**YOUR GOAL**
Retype every line below precisely as it appears.

**DATA UNDER STUDY**

/-! ### Stack manipulation (45_stack.md) -/

/-- R200: `:` copies the top; an empty stack raises StackUnderflow with need 1, a full one StackOverflow. -/
def Obligations.DupCopiesTheTop : Prop :=
  decode 0x3A = some .dup ∧
  (∀ (s : State) (v : Word) (rest : List Word), rest.length + 1 < s.par.stackDepth →
    exec .dup { s with stack := v :: rest } = .next { s with stack := v :: v :: rest }) ∧
  (∀ (s : State) (v : Word) (rest : List Word), s.par.stackDepth ≤ rest.length + 1 →
    exec .dup { s with stack := v :: rest } = .next { s with
      stack := v :: rest
      run := .faulted
      fault := { code := .stackOverflow, op := 0x3A, need := 0, depth := rest.length + 1 } }) ∧
  ∀ s : State, exec .dup { s with stack := [] } = .next { s with
    stack := []
    run := .faulted
    fault := { code := .stackUnderflow, op := 0x3A, need := 1, depth := 0 } }

/-- R201: `\` exchanges the two top entries; fewer than two raise StackUnderflow with need 2. -/
def Obligations.SwapExchangesTheTopTwo : Prop :=
  decode 0x5C = some .swap ∧
  (∀ (s : State) (x y : Word) (rest : List Word),
    exec .swap { s with stack := y :: x :: rest } = .next { s with stack := x :: y :: rest }) ∧
  ∀ s : State, s.stack.length < 2 → exec .swap s = .next { s with
    run := .faulted
    fault := { code := .stackUnderflow, op := 0x5C, need := 2, depth := s.stack.length } }

/-- R202: `$` discards the top; an empty stack raises StackUnderflow with need 1. -/
def Obligations.DropDiscardsTheTop : Prop :=
  decode 0x24 = some .drop ∧
  (∀ (s : State) (v : Word) (rest : List Word),
    exec .drop { s with stack := v :: rest } = .next { s with stack := rest }) ∧
  ∀ s : State, exec .drop { s with stack := [] } = .next { s with
    stack := []
    run := .faulted
    fault := { code := .stackUnderflow, op := 0x24, need := 1, depth := 0 } }

/-! ### Grid get and put (46_grid_access.md) -/

/-- R210: `g` replaces row and column (row on top) by the cell's byte, zero-extended; a coordinate outside the grid raises
OutOfBounds with nothing popped, after the need check. -/
def Obligations.GetPushesTheCell : Prop :=
  decode 0x67 = some .get ∧
  (∀ (s : State) (r c : Word) (rest : List Word), onGrid s.par r c →
    exec .get { s with stack := r :: c :: rest } =
      .next { s with stack := (s.readCell ⟨r.toInt.toNat, c.toInt.toNat⟩).setWidth 32 :: rest }) ∧
  (∀ (s : State) (r c : Word) (rest : List Word), ¬onGrid s.par r c →
    exec .get { s with stack := r :: c :: rest } = .next { s with
      stack := r :: c :: rest
      run := .faulted
      fault := { code := .outOfBounds, op := 0x67, need := 0, depth := rest.length + 2 } }) ∧
  ∀ s : State, s.stack.length < 2 → exec .get s = .next { s with
    run := .faulted
    fault := { code := .stackUnderflow, op := 0x67, need := 2, depth := s.stack.length } }

/-- R211: `p` pops row, column and value and writes the value's low 8 bits to that cell, and to no other; a coordinate
outside the grid raises OutOfBounds, and then, under the FAULT policy, a value outside 0..255 raises PutValueRange, each
with nothing popped and nothing written. That the grid is a list, canonical before (in every reachable state) and after, is
the model's own form (DESIGN CHOICE, log 11). -/
def Obligations.PutWritesTheCell : Prop :=
  decode 0x70 = some .put ∧
  (∀ (s : State) (r c v : Word) (rest : List Word), Memory.wf s.par s.grid → onGrid s.par r c →
    (s.par.putPolicy = .truncate ∨ 0 ≤ v.toInt ∧ v.toInt ≤ 255) →
    ∃ t : State, exec .put { s with stack := r :: c :: v :: rest } = .next t ∧
      t = { s with stack := rest, grid := t.grid } ∧ Memory.wf t.par t.grid ∧
      t.readCell ⟨r.toInt.toNat, c.toInt.toNat⟩ = v.setWidth 8 ∧
      ∀ a : Coord, a.valid s.par → a ≠ ⟨r.toInt.toNat, c.toInt.toNat⟩ → t.readCell a = s.readCell a) ∧
  (∀ (s : State) (r c v : Word) (rest : List Word), ¬onGrid s.par r c →
    exec .put { s with stack := r :: c :: v :: rest } = .next { s with
      stack := r :: c :: v :: rest
      run := .faulted
      fault := { code := .outOfBounds, op := 0x70, need := 0, depth := rest.length + 3 } }) ∧
  (∀ (s : State) (r c v : Word) (rest : List Word), onGrid s.par r c → s.par.putPolicy = .fault →
    v.toInt < 0 ∨ 255 < v.toInt →
    exec .put { s with stack := r :: c :: v :: rest } = .next { s with
      stack := r :: c :: v :: rest
      run := .faulted
      fault := { code := .putValueRange, op := 0x70, need := 0, depth := rest.length + 3 } }) ∧
  ∀ s : State, s.stack.length < 3 → exec .put s = .next { s with
    run := .faulted
    fault := { code := .stackUnderflow, op := 0x70, need := 3, depth := s.stack.length } }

**RESULT**
/-! ### Stack manipulation (45_stack.md) -/

/-- R200: `:` copies the top; an empty stack raises StackUnderflow with need 1, a full one StackOverflow. -/
def Obligations.DupCopiesTheTop : Prop :=
  decode 0x3A = some .dup ∧
  (∀ (s : State) (v : Word) (rest : List Word), rest.length + 1 < s.par.stackDepth →
    exec .dup { s with stack := v :: rest } = .next { s with stack := v :: v :: rest }) ∧
  (∀ (s : State) (v : Word) (rest : List Word), s.par.stackDepth ≤ rest.length + 1 →
    exec .dup { s with stack := v :: rest } = .next { s with
      stack := v :: rest
      run := .faulted
      fault := { code := .stackOverflow, op := 0x3A, need := 0, depth := rest.length + 1 } }) ∧
  ∀ s : State, exec .dup { s with stack := [] } = .next { s with
    stack := []
    run := .faulted
    fault := { code := .stackUnderflow, op := 0x3A, need := 1, depth := 0 } }

/-- R201: `\` exchanges the two top entries; fewer than two raise StackUnderflow with need 2. -/
def Obligations.SwapExchangesTheTopTwo : Prop :=
  decode 0x5C = some .swap ∧
  (∀ (s : State) (x y : Word) (rest : List Word),
    exec .swap { s with stack := y :: x :: rest } = .next { s with stack := x :: y :: rest }) ∧
  ∀ s : State, s.stack.length < 2 → exec .swap s = .next { s with
    run := .faulted
    fault := { code := .stackUnderflow, op := 0x5C, need := 2, depth := s.stack.length } }

/-- R202: `$` discards the top; an empty stack raises StackUnderflow with need 1. -/
def Obligations.DropDiscardsTheTop : Prop :=
  decode 0x24 = some .drop ∧
  (∀ (s : State) (v : Word) (rest : List Word),
    exec .drop { s with stack := v :: rest } = .next { s with stack := rest }) ∧
  ∀ s : State, exec .drop { s with stack := [] } = .next { s with
    stack := []
    run := .faulted
    fault := { code := .stackUnderflow, op := 0x24, need := 1, depth := 0 } }

/-! ### Grid get and put (46_grid_access.md) -/

/-- R210: `g` replaces row and column (row on top) by the cell's byte, zero-extended; a coordinate outside the grid raises
OutOfBounds with nothing popped, after the need check. -/
def Obligations.GetPushesTheCell : Prop :=
  decode 0x67 = some .get ∧
  (∀ (s : State) (r c : Word) (rest : List Word), onGrid s.par r c →
    exec .get { s with stack := r :: c :: rest } =
      .next { s with stack := (s.readCell ⟨r.toInt.toNat, c.toInt.toNat⟩).setWidth 32 :: rest }) ∧
  (∀ (s : State) (r c : Word) (rest : List Word), ¬onGrid s.par r c →
    exec .get { s with stack := r :: c :: rest } = .next { s with
      stack := r :: c :: rest
      run := .faulted
      fault := { code := .outOfBounds, op := 0x67, need := 0, depth := rest.length + 2 } }) ∧
  ∀ s : State, s.stack.length < 2 → exec .get s = .next { s with
    run := .faulted
    fault := { code := .stackUnderflow, op := 0x67, need := 2, depth := s.stack.length } }

/-- R211: `p` pops row, column and value and writes the value's low 8 bits to that cell, and to no other; a coordinate
outside the grid raises OutOfBounds, and then, under the FAULT policy, a value outside 0..255 raises PutValueRange, each
with nothing popped and nothing written. That the grid is a list, canonical before (in every reachable state) and after, is
the model's own form (DESIGN CHOICE, log 11). -/
def Obligations.PutWritesTheCell : Prop :=
  decode 0x70 = some .put ∧
  (∀ (s : State) (r c v : Word) (rest : List Word), Memory.wf s.par s.grid → onGrid s.par r c →
    (s.par.putPolicy = .truncate ∨ 0 ≤ v.toInt ∧ v.toInt ≤ 255) →
    ∃ t : State, exec .put { s with stack := r :: c :: v :: rest } = .next t ∧
      t = { s with stack := rest, grid := t.grid } ∧ Memory.wf t.par t.grid ∧
      t.readCell ⟨r.toInt.toNat, c.toInt.toNat⟩ = v.setWidth 8 ∧
      ∀ a : Coord, a.valid s.par → a ≠ ⟨r.toInt.toNat, c.toInt.toNat⟩ → t.readCell a = s.readCell a) ∧
  (∀ (s : State) (r c v : Word) (rest : List Word), ¬onGrid s.par r c →
    exec .put { s with stack := r :: c :: v :: rest } = .next { s with
      stack := r :: c :: v :: rest
      run := .faulted
      fault := { code := .outOfBounds, op := 0x70, need := 0, depth := rest.length + 3 } }) ∧
  (∀ (s : State) (r c v : Word) (rest : List Word), onGrid s.par r c → s.par.putPolicy = .fault →
    v.toInt < 0 ∨ 255 < v.toInt →
    exec .put { s with stack := r :: c :: v :: rest } = .next { s with
      stack := r :: c :: v :: rest
      run := .faulted
      fault := { code := .putValueRange, op := 0x70, need := 0, depth := rest.length + 3 } }) ∧
  ∀ s : State, s.stack.length < 3 → exec .put s = .next { s with
    run := .faulted
    fault := { code := .stackUnderflow, op := 0x70, need := 3, depth := s.stack.length } }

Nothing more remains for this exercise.